The task:
Everything from the line containing "the manual. -/" to the close of the listing below should be retyped exactly, and nothing before it.

Information shown:
-- ==== Sys2Proof/Machine/Fields.lean ====
section
/-! DEFINITION. The register fields of the Helm space under their names in the manual. -/

namespace Sys2Proof.Machine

Solution to the problem:
/-! DEFINITION. The register fields of the Helm space under their names in the manual. -/

namespace Sys2Proof.Machine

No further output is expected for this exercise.